Langlands versus Connes

This is a belated response to a Math-Overflow exchange between Thomas Riepe and Chandan Singh Dalawat asking for a possible connection between Connes’ noncommutative geometry approach to the Riemann hypothesis and the Langlands program.

Here’s the punchline : a large chunk of the Connes-Marcolli book Noncommutative Geometry, Quantum Fields and Motives can be read as an exploration of the noncommutative boundary to the Langlands program (at least for $GL_1 $ and $GL_2 $ over the rationals $\mathbb{Q} $).

Recall that Langlands for $GL_1 $ over the rationals is the correspondence, given by the Artin reciprocity law, between on the one hand the abelianized absolute Galois group

$Gal(\overline{\mathbb{Q}}/\mathbb{Q})^{ab} = Gal(\mathbb{Q}(\mu_{\infty})/\mathbb{Q}) \simeq \hat{\mathbb{Z}}^* $

and on the other hand the connected components of the idele classes

$\mathbb{A}^{\ast}_{\mathbb{Q}}/\mathbb{Q}^{\ast} = \mathbb{R}^{\ast}_{+} \times \hat{\mathbb{Z}}^{\ast} $

The locally compact Abelian group of idele classes can be viewed as the nice locus of the horrible quotient space of adele classes $\mathbb{A}_{\mathbb{Q}}/\mathbb{Q}^{\ast} $. There is a well-defined map

$\mathbb{A}_{\mathbb{Q}}’/\mathbb{Q}^{\ast} \rightarrow \mathbb{R}_{+} \qquad (x_{\infty},x_2,x_3,\ldots) \mapsto | x_{\infty} | \prod | x_p |_p $

from the subset $\mathbb{A}_{\mathbb{Q}}’ $ consisting of adeles of which almost all terms belong to $\mathbb{Z}_p^{\ast} $. The inverse image of this map over $\mathbb{R}_+^{\ast} $ are precisely the idele classes $\mathbb{A}^{\ast}_{\mathbb{Q}}/\mathbb{Q}^{\ast} $. In this way one can view the adele classes as a closure, or ‘compactification’, of the idele classes.

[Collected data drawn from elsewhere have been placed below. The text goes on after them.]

-- ==== Sys2Proof/Laws/Operands.lean ====
section
/-! SUPPORT. The operand operations as numbers: byte order, extension, the deci-celsius encoding, and single bits. -/

namespace Sys2Proof.Machine

/-- be16 as a number, R8. -/
theorem toNat_be16 (b0 b1 : Byte) : (be16 b0 b1).toNat = b0.toNat * 256 + b1.toNat := toNat_append_eq b0 b1

/-- le16 as a number, R8. -/
theorem toNat_le16 (b0 b1 : Byte) : (le16 b0 b1).toNat = b1.toNat * 256 + b0.toNat := toNat_append_eq b1 b0

/-- zext_32 of a value of at most 32 bits changes no number, R7. -/
theorem toNat_zext32 {n : Nat} (v : BitVec n) (h : n ≤ 32) : (zext32 v).toNat = v.toNat := by
  unfold zext32
  rw [BitVec.toNat_setWidth]
  exact Nat.mod_eq_of_lt (Nat.lt_of_lt_of_le v.isLt (Nat.pow_le_pow_right (by omega) h))

/-- zext_32 of a byte or a halfword as the word of its number. -/
theorem zext32_eq_ofNat {n : Nat} (v : BitVec n) (h : n ≤ 32) : zext32 v = BitVec.ofNat 32 v.toNat := by
  apply BitVec.eq_of_toNat_eq
  rw [toNat_zext32 v h, BitVec.toNat_ofNat]
  exact (Nat.mod_eq_of_lt (Nat.lt_of_lt_of_le v.isLt (Nat.pow_le_pow_right (by omega) h))).symm

/-- sext_32 as a signed number, R7. -/
theorem toInt_sext32 (v : Half) : (sext32 v).toInt = v.toInt := by
  unfold sext32
  exact BitVec.toInt_signExtend_of_le (by omega)

/-- The two bytes exchanged, as a number, R177. -/
theorem toNat_bswap16 (v : Half) : (bswap16 v).toNat = v.toNat % 256 * 256 + v.toNat / 256 := by
  have h : (bswap16 v).toNat = (v.extractLsb' 0 8).toNat * 2 ^ 8 + (v.extractLsb' 8 8).toNat :=
    toNat_append_eq (v.extractLsb' 0 8) (v.extractLsb' 8 8)
  rw [h, BitVec.extractLsb'_toNat, BitVec.extractLsb'_toNat, Nat.shiftRight_eq_div_pow, Nat.shiftRight_eq_div_pow]
  have := v.isLt
  omega

/-- A bit of a value as a number. -/
theorem toNat_ofBool_getLsbD {n : Nat} (v : BitVec n) (j : Nat) :
    (BitVec.ofBool (v.getLsbD j)).toNat = v.toNat / 2 ^ j % 2 := by
  have h : v.getLsbD j = decide (v.toNat / 2 ^ j % 2 = 1) := by
    rw [BitVec.getLsbD, Nat.testBit_eq_decide_div_mod_eq]
  rw [h]
  have h2 := Nat.mod_two_eq_zero_or_one (v.toNat / 2 ^ j)
  rcases h2 with h2 | h2 <;> simp [h2]

end Sys2Proof.Machine
end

This is somewhat reminiscent of extending the nice action of the modular group on the upper-half plane to its badly behaved action on the boundary as in the Manin-Marcolli cave post.

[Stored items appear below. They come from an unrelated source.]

/-- ENCODE's success leaves the request frame of its operands in TXFRAME (R122, R126). -/
theorem encoded_txInv {f g : Fcb} {o : CksumOrder} {d k l : Byte} {p : List Byte} (hm : f.memCanonical)
    (hd : d = 0xA5#8 ∨ d = 0x5A#8) (hl : l.toNat ≤ 30) (hp : p.length = l.toNat) (hok : g.txOk = true)
    (hlen : g.txlen = l.setWidth 6 + 7#6)
    (hg : g.mem = f.mem.writeBytes txframeBase (requestFrame o d k l p (ck16 k l p))) : g.txInv o := by
  have hn : g.txlen.toNat = l.toNat + 7 := by rw [hlen]; bv_omega
  have hread : ∀ j (hj : j < (requestFrame o d k l p (ck16 k l p)).length),
      g.txframe j = (requestFrame o d k l p (ck16 k l p))[j] := by
    intro j hj
    rw [Fcb.txframe, hg, Memory.read_writeBytes hm]
  have hsize : (requestFrame o d k l p (ck16 k l p)).length = l.toNat + 7 := by
    simp [requestFrame, hp]
  have h1 : g.txframe 1 = d := hread 1 (by omega)
  have h2 : g.txframe 2 = k := hread 2 (by omega)
  have hall : g.mem.readBytes txframeBase (l.toNat + 7) = requestFrame o d k l p (ck16 k l p) := by
    rw [hg, ← hsize]
    exact Memory.readBytes_writeBytes hm _ _
  have hpay : g.mem.readBytes (txframeBase + 4) l.toNat = p := by
    rw [hg, ← hp]
    exact Memory.readBytes_writeBytes_part hm txframeBase [Config.startByte, d, k, l] p _
  refine ⟨fun ht => absurd (hok.symm.trans ht) Bool.noConfusion, fun _ => ?_⟩
  rw [hn, h1, h2, Nat.add_sub_cancel, hall, hpay, BitVec.ofNat_toNat, BitVec.setWidth_eq]
  exact ⟨by omega, by omega, hd, requestFrame_eq_frameBytes o d k l p⟩

/-- An executed command keeps TX_OK's promise, given canonical buffers. -/
theorem exec_keeps_txInv {i : Instr} {s t : State} (hm : s.fcb.memCanonical) (ht : s.fcb.txInv s.cfg.wireCksumOrder)
    (h : exec i s = .next t) : t.fcb.txInv s.cfg.wireCksumOrder := by
  cases exec_effect h with
  | srst | encodeBadArgument | encodeMalformed => exact ⟨fun _ => rfl, fun hok => absurd hok Bool.false_ne_true⟩
  | encoded d k l hd hl => exact encoded_txInv hm hd hl (Memory.length_readBytes _ _ _) rfl rfl rfl
  | decByte b =>
    have hk := (takeByte_keeps s.cfg.wireCksumOrder b s.fcb).1
    exact txInv_congr ht hk.txOk hk.txlen fun a hlo hhi => exec_keeps_txframe h nofun nofun hlo hhi
  | balStr | mosPay =>
    exact txInv_congr ht rfl rfl fun a hlo hhi => exec_keeps_txframe h nofun nofun hlo hhi
  | _ => exact ht

/-- Settles O58: ENCODE alone writes TXFRAME, TXLEN and TX_OK, and its success leaves a request frame there. -/
theorem stepKeepsTransmitFrame : Obligations.StepKeepsTransmitFrame := by
  intro s t hs h
  have hkept : t.everyFcb (fun f => f.memCanonical ∧ f.txInv s.cfg.wireCksumOrder) := by
    refine step_keeps_everyFcb_of_exec _ ⟨rfl, fun _ => rfl, fun hok => absurd hok Bool.false_ne_true⟩ ?_
      (fun _ _ _ _ _ _ _ _ hp => hp) ?_ ?_ ⟨⟨hs.1.1, hs.1.2.2⟩, fun f hf => ⟨(hs.2 f hf).1, (hs.2 f hf).2.2⟩⟩ h
    · intro f hp
      obtain ⟨w, b, e, heq⟩ := tick_cases f
      rw [heq]
      exact hp
    · rintro f off b hr ⟨hm, ht⟩
      have hoff := regionOf_eq_requestBuffer hr
      exact ⟨Memory.wf_write hm off b,
        txInv_congr ht rfl rfl fun a hlo _ => Memory.read_write_other _ _ (by omega)⟩
    · rintro i u v hcfg - ⟨hm, ht⟩ he
      rw [← hcfg] at ht ⊢
      exact ⟨exec_keeps_memCanonical hm he, exec_keeps_txInv hm ht he⟩
  rw [step_keeps_cfg h]
  exact ⟨hkept.1.2, fun f hf => (hkept.2 f hf).2⟩

end Sys2Proof.Machine
end

section
/-! A word that decodes is a row of the opcode map (R97, R98). -/

namespace Sys2Proof

/-- How many low bits of a word of a format are operands (R91–R96). -/
def Format.operandBits : Format → Nat
  | .n _ => 0
  | .b _ => 8
  | .h _ => 16
  | .c _ => 16
  | .f _ => 24

/-- Every opcode of the decoder's map is a row of the opcode map, with the operand bits of its format free (R98). -/
theorem opcodeMap_row {op : Byte} {fmt : Format} (h : opcodeMap op = some fmt) :
    ⟨op ++ (0#24), BitVec.allOnes 32 <<< fmt.operandBits⟩ ∈ opcodeRows := by
  have hop : op = BitVec.ofNat 8 op.toNat := by simp
  unfold opcodeMap at h
  split at h
  case h_38 => cases h
  all_goals
    rename_i hn
    cases h
    rw [hn] at hop
    subst hop
    decide

/-- With its reserved bits 0, a word above its operands is its opcode (R91–R97). -/
theorem toNat_clearOperands {w : Word} {fmt : Format} (h : fmt.reserved w = 0) :
    w.toNat / 2 ^ fmt.operandBits * 2 ^ fmt.operandBits = (opcodeOf w).toNat * 2 ^ 24 := by
  rw [toNat_opcodeOf]
  cases fmt <;> simp only [Format.reserved, Format.operandBits, toNat_field] at h ⊢ <;> omega

/-- A word that decodes is a row of the opcode map (R97, R98). -/
theorem wordWellFormed_of_decode {w : Word} {i : Instr} (h : decode w = .ok i) : wordWellFormed w = true := by
  cases hmap : opcodeMap (opcodeOf w) with
  | none => rw [decode_of_unmapped hmap] at h; cases h
  | some fmt =>
    rw [decode_of_map hmap] at h
    split at h
    · rename_i hres
      refine Laws.EncodedRow.wellFormed_of_row _ _ fmt.operandBits (opcodeMap_row hmap) rfl ?_
      rw [toNat_clearOperands hres]
      exact (toNat_wordN (opcodeOf w)).symm
    · cases h

end Sys2Proof
end

section
/-! The host's accesses of client 0 as steps: what a read answers, what a write stores, and the command a written word
runs. -/

namespace Sys2Proof.Machine

/-! ### An access as a step -/

/-- A step of the host of client 0 is its access on the bus itself (R292). -/
theorem step_access_zero (s : State) (a : Access) (rest : List Event) :
    step { s with agenda := .access 0 a :: rest } = hostAccess a { s with agenda := rest } := by
  change asClient 0 (hostAccess a) { s with agenda := rest } = _
  rw [asClient, if_neg (Nat.not_lt_zero _), State.swapClient_zero]
  cases hostAccess a { s with agenda := rest } <;> rfl

/-- A read inside the window answers on the bus and changes nothing else (R61, R64). -/
theorem step_read (s : State) (n : Nat) {off : Nat} (rest : List Event) (hoff : off < windowSize) :
    step { s with agenda := .access 0 (.read n (s.cfg.base + off)) :: rest } =
      .next { s with agenda := rest, busReply := busRead n off { s with agenda := rest } } := by
  rw [step_access_zero, hostAccess, if_pos ⟨Nat.le_add_right _ _, Nat.add_lt_add_left hoff _⟩, Nat.add_sub_cancel_left]
  rfl

/-- A write R62 and R63 allow is acknowledged and stored or run (R64). -/
theorem step_write (s : State) {n off : Nat} (v : Word) (rest : List Event) (hoff : off < windowSize)
    (hok : writeError n off = none) (hr : s.resetLine = false) :
    step { s with agenda := .access 0 (.write n (s.cfg.base + off) v) :: rest } =
      storeAt off v { s with agenda := rest, busReply := .written } := by
  rw [step_access_zero, hostAccess, if_pos ⟨Nat.le_add_right _ _, Nat.add_lt_add_left hoff _⟩, Nat.add_sub_cancel_left,
    busWrite, hok]
  exact if_neg (by simp [hr])

/-! ### Reads -/

/-- A word read of an aligned register answers it (R62). -/
theorem busRead_register (s : State) {off : Nat} (hoff : off < 0x038) (halign : off % 4 = 0) :
    busRead 4 off s = .word (regRead off s) := by
  have hr : regionOf off = .register := if_pos hoff
  simp [busRead, accessError, hr, halign]

/-- A byte read of a buffer byte answers it (R62). -/
theorem busRead_buffer (s : State) {off : Nat} (hr : regionOf off = .requestBuffer ∨ regionOf off = .readOnlyBuffer) :
    busRead 1 off s = .byte (s.fcb.mem.read off) := by
  rcases hr with hr | hr <;> simp [busRead, accessError, hr]

/-- Where the four buffers lie, R61. -/
theorem regionOf_buffer {off : Nat}
    (h : 0x040 ≤ off ∧ off ≤ 0x05D ∨ 0x080 ≤ off ∧ off ≤ 0x0A4 ∨ 0x0C0 ≤ off ∧ off ≤ 0x120) :
    regionOf off = .requestBuffer ∨ regionOf off = .readOnlyBuffer := by
  unfold regionOf
  split_ifs <;> simp
  all_goals omega

/-- A flag in a register, as a number. -/
theorem toNat_ofBool_flag (b : Bool) : (BitVec.ofBool b).toNat = if b = true then 1 else 0 := by
  cases b <;> rfl

/-- A word is the word of its number. -/
theorem eq_ofNat_of_toNat {w : Word} {n : Nat} (h : w.toNat = n) : w = BitVec.ofNat 32 n := by
  rw [← h, BitVec.ofNat_toNat, BitVec.setWidth_eq]

/-- STATUS's layout, R24. -/
theorem toNat_statusWord (f : Fcb) :
    f.statusWord.toNat =
      f.cerr.code.toNat * 256 + (if f.extraBytes = true then 1 else 0) * 16 + (if f.cmdDropped = true then 1 else 0) * 8
        + (if f.txOk = true then 1 else 0) * 4 + (if f.frameOk = true then 1 else 0) * 2
        + (if f.busy = true then 1 else 0) := by
  have h : f.statusWord.toNat = ((0#20) ++ f.cerr.code ++ (0#3) ++ BitVec.ofBool f.extraBytes ++
      BitVec.ofBool f.cmdDropped ++ BitVec.ofBool f.txOk ++ BitVec.ofBool f.frameOk).toNat * 2 ^ 1 +
      (BitVec.ofBool f.busy).toNat := toNat_append_eq _ _
  rw [h]
  simp only [toNat_append_eq, toNat_ofBool_flag, BitVec.toNat_ofNat]
  omega

/-- CTRL's layout, R32. -/
theorem toNat_ctrlWord (f : Fcb) :
    f.ctrlWord.toNat = (if f.destEn = true then 1 else 0) * 2 + (if f.sharedTs = true then 1 else 0) := by
  have h : f.ctrlWord.toNat = ((0#30) ++ BitVec.ofBool f.destEn).toNat * 2 ^ 1 + (BitVec.ofBool f.sharedTs).toNat :=
    toNat_append_eq _ _
  rw [h]
  simp only [toNat_append_eq, toNat_ofBool_flag, BitVec.toNat_ofNat]
  omega

/-- TXLEN's layout, R38. -/
theorem toNat_txlenWord (f : Fcb) : f.txlenWord.toNat = f.txlen.toNat := by
  have h : f.txlenWord.toNat = (0#26).toNat * 2 ^ 6 + f.txlen.toNat := toNat_append_eq _ _
  simpa using h

/-- RXHDR's layout, R42. -/
theorem toNat_rxhdrWord (f : Fcb) :
    f.rxhdrWord.toNat = f.hlen.toNat * 16777216 + f.hrc.toNat * 65536 + f.hcmd.toNat * 256 + f.hstart.toNat := by
  have h : f.rxhdrWord.toNat = (f.hlen ++ f.hrc ++ f.hcmd).toNat * 2 ^ 8 + f.hstart.toNat := toNat_append_eq _ _
  rw [h, toNat_append_eq, toNat_append_eq]
  omega

/-- RXTAIL's layout, R43. -/
theorem toNat_rxtailWord (f : Fcb) :
    f.rxtailWord.toNat = f.stopb.toNat * 65536 + f.ck1.toNat * 256 + f.ck0.toNat := by
  have h : f.rxtailWord.toNat = ((0#8) ++ f.stopb ++ f.ck1).toNat * 2 ^ 8 + f.ck0.toNat := toNat_append_eq _ _
  rw [h, toNat_append_eq, toNat_append_eq, BitVec.toNat_ofNat]
  omega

The topological properties of the fiber over zero, and indeed of the total space of adele classes, are horrible in the sense that the discrete group $\mathbb{Q}^* $ acts ergodically on it, due to the irrationality of $log(p_1)/log(p_2) $ for primes $p_i $. All this is explained well (in the semi-local case, that is using $\mathbb{A}_Q’ $ above) in the Connes-Marcolli book (section 2.7).

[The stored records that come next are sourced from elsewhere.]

-- ==== Sys2Proof/WellFormed.lean ====
section
/-! DEFINITION. Which instructions are in canonical form. -/

namespace Sys2Proof

/-- A legal command word: bits 31:4 zero and bits 3:0 in 0..3 (30_encoding.md R92). -/
def legalCmdWord (w : Word) : Bool :=
  w.extractLsb' 4 28 == 0 && (w.extractLsb' 0 4).toNat < 4

/-- An instruction is well formed when it is the canonical name of its word: a write of a legal command word to CMD is
written with that command's own constructor, so `wrCmd` holds only illegal words.  Every other operand is a whole 32-bit
word, and every value of it is admitted (30_encoding.md R96). -/
def Instr.wf : Instr → Bool
  | .wrCmd w => !legalCmdWord w
  | .nop | .genCounter | .genTime | .truncate => true
  | .rdId => true
  | .wrId _ => true
  | .rdConfig => true
  | .wrConfig _ => true
  | .rdCmd => true
  | .rdStatus => true
  | .wrStatus _ => true
  | .rdCode => true
  | .wrCode _ => true
  | .rdSnum => true
  | .wrSnum _ => true
  | .rdOffset => true
  | .wrOffset _ => true
  | .rdKeyClr => true
  | .wrKeyClr _ => true
  | .rdKeyData => true
  | .wrKeyData _ => true
  | .rdKeyLen => true
  | .wrKeyLen _ => true
  | .rdCounterLo => true
  | .wrCounterLo _ => true
  | .rdCounterHi => true
  | .wrCounterHi _ => true
  | .rdT0Lo => true
  | .wrT0Lo _ => true
  | .rdT0Hi => true
  | .wrT0Hi _ => true
  | .rdStepLo => true
  | .wrStepLo _ => true
  | .rdStepHi => true
  | .wrStepHi _ => true
  | .rdTimeSampleLo => true
  | .wrTimeSampleLo _ => true
  | .rdTimeSampleHi => true
  | .wrTimeSampleHi _ => true
  | .rdDigestIn0 => true
  | .wrDigestIn0 _ => true
  | .rdDigestIn1 => true
  | .wrDigestIn1 _ => true
  | .rdDigestIn2 => true
  | .wrDigestIn2 _ => true
  | .rdDigestIn3 => true
  | .wrDigestIn3 _ => true
  | .rdDigestIn4 => true
  | .wrDigestIn4 _ => true

end Sys2Proof
end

In much the same spirit as non-free actions of reductive groups on algebraic varieties are best handled using stacks, such ergodic actions are best handled by the tools of noncommutative geometry. That is, one tries to get at the geometry of $\mathbb{A}_{\mathbb{Q}}/\mathbb{Q}^{\ast} $ by studying an associated non-commutative algebra, the skew-ring extension of the group-ring of the adeles by the action of $\mathbb{Q}^* $ on it. This algebra is known to be Morita equivalent to the Bost-Connes algebra which is the algebra featuring in Connes’ approach to the Riemann hypothesis.

It shouldn’t thus come as a major surprise that one is able to recover the other side of the Langlands correspondence, that is the Galois group $Gal(\mathbb{Q}(\mu_{\infty})/\mathbb{Q}) $, from the Bost-Connes algebra as the symmetries of certain states.

In a similar vein one can read the Connes-Marcolli $GL_2 $-system (section 3.7 of their book) as an exploration of the noncommutative closure of the Langlands-space $GL_2(\mathbb{A}_{\mathbb{Q}})/GL_2(\mathbb{Q}) $.

At the moment I’m running a master-seminar noncommutative geometry trying to explain this connection in detail. But, we’re still in the early phases, struggling with the topology of ideles and adeles, reciprocity laws, L-functions and the lot. Still, if someone is interested I might attempt to post some lecture notes here.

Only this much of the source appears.